Selective in-situ exsolution of catalytically active metals from doped perovskites during methane dry reforming

17 Mar 2021, 16:15
20m
https://desy.zoom.us/j/98065314980

https://desy.zoom.us/j/98065314980

Oral contribution In situ / in operando studies In situ / in operando studies

Speaker

Florian Schrenk (Institute of Materials Chemistry, TU Wien)

Description

Selective in-situ exsolution of catalytically active metals from doped perovskites during methane dry reforming

Florian Schrenk, Lorenz Lindenthal, Hedda Drexler, Raffael Rameshan, Christoph Rameshan
Institute of Materials Chemistry, Technische Universität Wien, Austria

Perovskite type oxides, doped with catalytically active metals, have shown great potential to catalyse MDR (Methane Dry Reforming) [1]. These materials can undergo exsolution, the formation of metallic nanoparticles on the surface, of B-site elements if reducing conditions are applied [2]. These exsolved nanoparticles are leading to an increase in catalytic activity. A Ni-doped perovskite (Nd0.6Ca0.4Fe0.97Ni0.03O3) and a Co-doped perovskite (Nd0.6Ca0.4Fe0.9Co0.1O3) were investigated in MDR conditions with a CH4 excess of 2:1 over CO2. To investigate the changes the catalyst undergoes during the reaction in situ NAP XPS (Near Ambient Pressure X-ray Photoelectron Spectroscopy) as well as in situ XRD (X-Ray Diffraction) experiments were performed. The XRD data showed the formation of a bcc phase at higher temperatures which cannot be assigned to Fe or the dopant (Ni/Co) due to the bad signal to noise ratio (Figure 1). The XPS data reveals that Ni is exsolving before Fe, as the Ni2p signal is shifting from the oxidized state into a metallic state between 600 °C and 650 °C and the Fe2p signal does not show a metallic component even at 700 °C, as seen in Figure 2. For the Co-doped catalyst, the formation of a metallic Co component was observed while no metallic Fe was detected.

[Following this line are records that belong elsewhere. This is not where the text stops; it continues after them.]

-- ==== Sys2Proof/Machine/Ops.lean ====
section
/-! DEFINITION. The operations every word and event shares: when a thread may issue, how a word retires, taking an
exception and returning from one, the machine check and the fence, the debug halt, and the ends of waits. -/

namespace Sys2Proof.Machine

/-! ### When a thread issues -/


/-- Is a reset held by its pin (R483)? -/
def State.resetHeld (s : State) : Bool :=
  match s.boot with
  | .held _ => true
  | _ => false

/-- Do the core clock's counters run: the uncore is not at rest, or its level is emulated (R458)? -/
def uncoreRuns (s : State) : Bool := decide (s.pwr.rest = .run) || s.emulates

/-- Is a core in service: enabled, not fenced, at Run with no exit in progress, and not in a core reset that waits for its
OWNER_RESET_ACK (R285, R426, R442, R484)? -/
def coreUp (s : State) (c : CoreId) : Bool :=
  let k := s.cor c
  k.enabled && !k.fenced && decide (k.rest = .run) && !k.waking && k.inReset.isNone

/-- The level whose rights a word's checks use: M for a word injected with ML (R465). -/
def rightsLevel (s : State) (t : ThreadId) : Level :=
  if (s.thr t).inj = some true then .M else (s.thr t).arch.level

/-- The value of a predicate; p0 is always true (R54, R55). -/
def Arch.pred (a : Arch) (k : BitVec 2) : Bool :=
  match k.toNat with
  | 0 => true
  | 1 => a.p1
  | 2 => a.p2
  | _ => a.p3

/-- Set a predicate; no code writes p0 (R69). -/
def Arch.setPred (a : Arch) (k : BitVec 2) (b : Bool) : Arch :=
  match k.toNat with
  | 0 => a
  | 1 => { a with p1 := b }
  | 2 => { a with p2 := b }
  | _ => { a with p3 := b }

/-- A predicate as the guards read before a drain have it. -/
def OldPred.pred (o : OldPred) (k : BitVec 2) : Bool :=
  match k.toNat with
  | 0 => true
  | 1 => o.p1
  | 2 => o.p2
  | _ => o.p3

/-- What an older word writes into a predicate reaches those guards through the bypass (R201). -/
def OldPred.setPred (o : OldPred) (k : BitVec 2) (b : Bool) : OldPred :=
  match k.toNat with
  | 0 => o
  | 1 => { o with p1 := b }
  | 2 => { o with p2 := b }
  | _ => { o with p3 := b }

/-- One of the words whose guards were read before a drain has retired. -/
def oldPredsNext : List OldPred → List OldPred
  | [] => []
  | o :: rest => if o.left ≤ 1 then rest else { o with left := o.left - 1 } :: rest

/-- A predicate as the thread's next word finds it: its guard may have been read before a store to THR.PRED drained (R201, R226). An
injected word's guard has not. DEDUCED (notes/assumptions/140.md). -/
def Thread.guardPred (th : Thread) (k : BitVec 2) : Bool :=
  match th.inj, th.oldPreds with
  | none, o :: _ => o.pred k
  | _, _ => th.arch.pred k

/-! ### The running level's stacks -/

def curLevel (s : State) (t : ThreadId) : Level := (s.thr t).arch.level

/-- Architectural depth of the running level's operand stack (rs = false) or return stack. -/
def curDepth (s : State) (t : ThreadId) (rs : Bool) : Int := (s.stk t (curLevel s t) rs).depth

/-- Make the n top cells of the running level resident; none while a buffered store has to drain first. -/
def ensureCur (t : ThreadId) (rs : Bool) (n : Nat) (s : State) : Option State := ensure t (curLevel s t) rs n s

/-- The n top cells of the running level, top first. -/
def curTop (s : State) (t : ThreadId) (rs : Bool) (n : Nat) : List PCell := topCells s t (curLevel s t) rs n

/-- Pop n resident cells of the running level and push others, top first. -/
def curReplace (t : ThreadId) (rs : Bool) (n : Nat) (cs : List PCell) (s : State) : State :=
  replaceTop t (curLevel s t) rs n cs s

/-- Pop n operand cells and push values, top first. -/
def popPush (t : ThreadId) (n : Nat) (vs : List Cell) (s : State) : State := curReplace t false n (vs.map PCell.of) s

/-- An ADDR entry (R89). -/
def addrEntry (a : WAddr) : Cell := 1#2 ++ 0#26 ++ a

/-- May n more entries be pushed on the running level's return stack (R236)? -/
def rsRoom (s : State) (t : ThreadId) (n : Nat) : Bool :=
  let k := s.stk t (curLevel s t) true
  k.fits (k.depth + n)

/-- The return-stack fault OVER (R91). -/
def excOver : Exc := { cause := 8, sub := 0, addr := 0 }

/-! ### Discarding what is in flight -/

/-- THR.STATE.PARK (R228): a CAS6 parks its thread once the unit has stalled the read (R141). -/
def parkCode : Pend → BitVec 3
  | .waitt _ => 1
  | .wfe _ => 2
  | .getwork _ => 3
  | .tag _ _ => 4
  | .cas6 _ (.taken _ true) => 5
  | .rom (.called _) => 2
  | _ => 0

/-- The requests of a thread at the fabric lose their word (R212). DEDUCED (notes/assumptions/20.md). -/
def orphanFab (t : ThreadId) (f : Fab) : Fab :=
  { f with out := f.out.map fun r =>
      if r.use = .load t ∨ r.use = .block t ∨ r.use = .rom t then { r with use := .orphan } else r }

/-- The keep-store writes of a thread lose their word or store; they are performed all the same (R322). -/
def orphanKeep (t : ThreadId) (k : KeepCtl) : KeepCtl :=
  { k with todo := k.todo.map fun j => if j.owner = .thread t then { j with owner := .orphan } else j }

/-- A parked TAG's request stays lodged in its place (R188). -/
def lodgeTag (s : State) (t : ThreadId) : State :=
  match currentItem s t with
  | some it => modItem s it.id fun x => match x.tag with
      | some (g, .waiting) => { x with tag := some (g, .lodged) }
      | _ => x
  | none => s

/-- A thread's CAS6 request leaves the semaphore port, where it still stands or waits there. -/
def clearSemReq (t : ThreadId) (p : Ports) : Ports := { p with semReq := p.semReq.filter fun r => decide (r.thread ≠ t) }

/-- A thread's CAS6 request is withdrawn: SEM_WDR for it (R143, R144, R480). -/
def withdrawCas6 (t : ThreadId) (s : State) : State :=
  let p := clearSemReq t s.ports
  { s with ports := { p with semWdr := p.semWdr ++ [t] } }

/-- Withdraw or abandon whatever word the thread has in flight; its operands stay on the stack (R143, R156, R177, R188,
R212, R399, R418). -/
def discardPend (t : ThreadId) (s : State) : State :=
  let s1 : State := match (s.thr t).pend with
    | .tag _ _ => lodgeTag s t
    | .cas6 _ _ => withdrawCas6 t s
    | .load _ _ _ => { s with fab := orphanFab t s.fab }
    | .rom _ => { s with fab := orphanFab t s.fab }
    | .block _ => { s with fab := orphanFab t s.fab, ks := orphanKeep t s.ks }
    | .helper _ _ => leaveHelp t (seqStream s t) (seqEnd t false s)
    | .cust q st => custDiscard t q st s
    | _ => s
  s1.modThr t fun th => { th with pend := .none, inj := none, robPar := false, oldPreds := [] }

Figure 1: in-situ XRD diffractograms of the Ni-doped catalyst with a CH4:CO2 ratio of 2:1 and temperature steps from 500 °C to 700 °C. The phases observed could be assigned to a perovskite phase (blue) as well as a brownmillerite phase with ordered oxygen vacancies (grey) during all temperatures. Forming at higher temperatures a CaCO3 (violet) and a bcc Phase, stemming ether from Ni or Fe (green), could be detected.
Figure 2: Comparison of the Fe2p and Ni2p transitions in the in-situ NAP XPS experiment of the Ni-doped catalyst. The sample was oxidized at 1 mbar O2 before the reaction, afterwards an atmosphere of 1 mbar CH4 and CO2 in a ratio of 2:1 was set and temperature steps between 500 °C and 700 °C were performed. A metallic component (blue) is forming between 600°C and 650 °C for Ni, whereas the Fe transition does not so such a component even at 700 °C.

References:
[1] D. Pakhare and J. Spivey, "A review of dry (CO2) reforming of methane over noble metal catalysts," Chemical Society Reviews, vol. 43, no. 22, pp. 7813-7837, Nov 2014, doi: 10.1039/c3cs60395d.
[2] L. Lindenthal et al., "Modifying the Surface Structure of Perovskite-Based Catalysts by Nanoparticle Exsolution," Catalysts, vol. 10, no. 3, Mar 2020, Art no. 268, doi: 10.3390/catal10030268.

Primary author

Florian Schrenk (Institute of Materials Chemistry, TU Wien)

Co-authors

Lorenz Lindenthal (Institute of Materials Chemistry, TU Wien) Drexler Hedda (Institute of Materials Chemistry, TU Wien) Raffael Rameshan (Institute of Materials Chemistry, TU Wien) Christoph Rameshan (Institute of Materials Chemistry, TU Wien)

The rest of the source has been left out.